A photo of an empty classroom

Washington, D.C.

As more states rate schools based on how many of their students are chronically absent, policymakers must consider harsh discipline practices, an issue at the fore in education circles as the Education Department considers whether to revoke federal guidance on disparate discipline.

In the end, an absence is an absence, whether it’s because a student is sick, uninterested in school, or suspended, district leaders and advocates said at a forum at the Brookings Institution on expanded accountability under the Every Student Succeeds Act.

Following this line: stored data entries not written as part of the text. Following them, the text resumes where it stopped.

-- ==== Sys2Proof/Laws/Raster.lean ====
section
/-! SUPPORT. The draw of one scanline, pixel by pixel: what each piece needs to be readable, what it paints where, and
that it faults out of range exactly when something it needs is not readable. -/

namespace Sys2Proof.Machine

variable {α : Type} {s : State}

/-- Pixel `px` of a row. -/
abbrev Row.px (row : Row) (px : Nat) : Word := row[px]?.getD 0#32

/-- A piece of the draw that needs `A`: with `A` it ends in a value and paints `p px` where that is a word, leaving the
other pixels; without `A` it faults at an address outside `M`. -/
def Paints (s : State) (f : RowOp Unit) (A : Prop) (p : Nat → Option Word) : Prop :=
  ∀ row : Row,
    (A → ∃ row', f row = .ok () row' ∧ ∀ px, px < 320 → row'.px px = (p px).getD (row.px px)) ∧
    (¬ A → ∃ a row', f row = .error (.outOfRange a) row' ∧ ¬ s.inMemory a)

theorem rowOp_bind (x : RowOp α) (f : α → RowOp Unit) (row : Row) :
    (x >>= f) row = match x row with
      | .ok a r => f a r
      | .error e r => .error e r := by
  change EStateM.bind x f row = _
  unfold EStateM.bind
  cases x row <;> rfl

theorem rowOp_bind_ok {x : RowOp α} {f : α → RowOp Unit} {row r : Row} {a : α} (h : x row = .ok a r) :
    (x >>= f) row = f a r := by
  rw [rowOp_bind, h]

theorem rowOp_bind_error {x : RowOp α} {f : α → RowOp Unit} {row r : Row} {e : Fault} (h : x row = .error e r) :
    (x >>= f) row = .error e r := by
  rw [rowOp_bind, h]

theorem Paints.congr {f : RowOp Unit} {A B : Prop} {p q : Nat → Option Word} (h : Paints s f A p) (hA : A ↔ B)
    (hp : A → ∀ px, px < 320 → p px = q px) : Paints s f B q := by
  intro row
  refine ⟨fun hb => ?_, fun hb => (h row).2 (mt hA.1 hb)⟩
  obtain ⟨r, h1, h2⟩ := (h row).1 (hA.2 hb)
  exact ⟨r, h1, fun px hx => by rw [h2 px hx, hp (hA.2 hb) px hx]⟩

theorem paints_pure : Paints s (pure ()) True (fun _ => none) :=
  fun row => ⟨fun _ => ⟨row, rfl, fun _ _ => rfl⟩, fun h => absurd trivial h⟩

/-- A raw read, then a piece that uses the cell. -/
theorem Paints.read {a : Int} {f : Word → RowOp Unit} {A : Prop} {p : Nat → Option Word}
    (h : Paints s (f (s.cell a)) A p) : Paints s (rowRead s a >>= f) (s.inMemory a ∧ A) p := by
  intro row
  by_cases ha : s.inMemory a
  · have hr : rowRead s a row = .ok (s.cell a) row := by simp [rowRead, ha]
    rw [rowOp_bind_ok hr]
    exact ⟨fun hA => (h row).1 hA.2, fun hA => (h row).2 fun hx => hA ⟨ha, hx⟩⟩
  · have hr : rowRead s a row = .error (.outOfRange a) row := by simp only [rowRead, if_neg ha]
    rw [rowOp_bind_error hr]
    exact ⟨fun hA => absurd hA.1 ha, fun _ => ⟨a, row, rfl, ha⟩⟩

“We can’t address chronic absenteeism if we’re having, as the numbers now indicate, a greater disparity growing in terms of young people of color being suspended or expelled,” said Broderick Johnson, chair of the My Brother’s Keeper Alliance at the Obama Foundation. Former president Barack Obama started My Brother’s Keeper, a task force focused on improving educational outcomes for boys of color, in 2014.

Numbers from the just-released Civil Rights Data Collection showed that black students are more likely to be arrested at school than their peers, a gap that seems to be widening; racial disparities in other discipline measures persisted from previous years even as districts across the country reduce suspensions and expulsions.

Education Secretary Betsy DeVos has held several “listening sessions” as she considers removing a 2014 guidance document that urged schools to limit exclusionary discipline, like suspensions and expulsions, and reminded district leaders that disparate discipline outcomes based on race could be a violation of federal law.

Conservatives and others opposed to the guidance have said it has made schools less safe by forcing educators to keep disruptive students in class, and the Trump administration has put a particular emphasis on rolling back federal guidance they see as an inappropriate intrusion into local affairs.

DeVos has not laid out a timeline for any decision on the guidance.

“Let’s not be illogical about this, I would say to some folks who hopefully are listening,” Johnson added.

Thirty-six states and the District of Columbia are including measures of chronic absenteeism — often defined as missing 10 percent or more of school days a year — in new school ratings under ESSA.

Sandra Diodonet, assistant superintendent in Paterson, New Jersey, who oversaw that district’s work on chronic absenteeism, said the focus on attendance has led some principals to reconsider harsh disciplinary consequences, given the impact of suspending a student on their schools’ absenteeism figures.

Focusing on both chronic absenteeism and disparate discipline is part of a wider refocusing on social-emotional needs that often underpin academic deficiencies, said Scott Brabrand, superintendent in Fairfax County, Virginia.

“I think you’re seeing a school district recognition [that] we have to move away from a legal approach to a social-emotional approach,” he said.

The forum coincided with the release of new research by the Hamilton Project at Brookings with a six-point framework for states using chronic absenteeism in school ratings, including making sure goals are within reach and maintaining active oversight to prevent gaming of figures.

The George W. Bush Institute co-sponsored the event and highlighted its “The ‘A’ Word” series examining how school accountability became such a polarizing subject.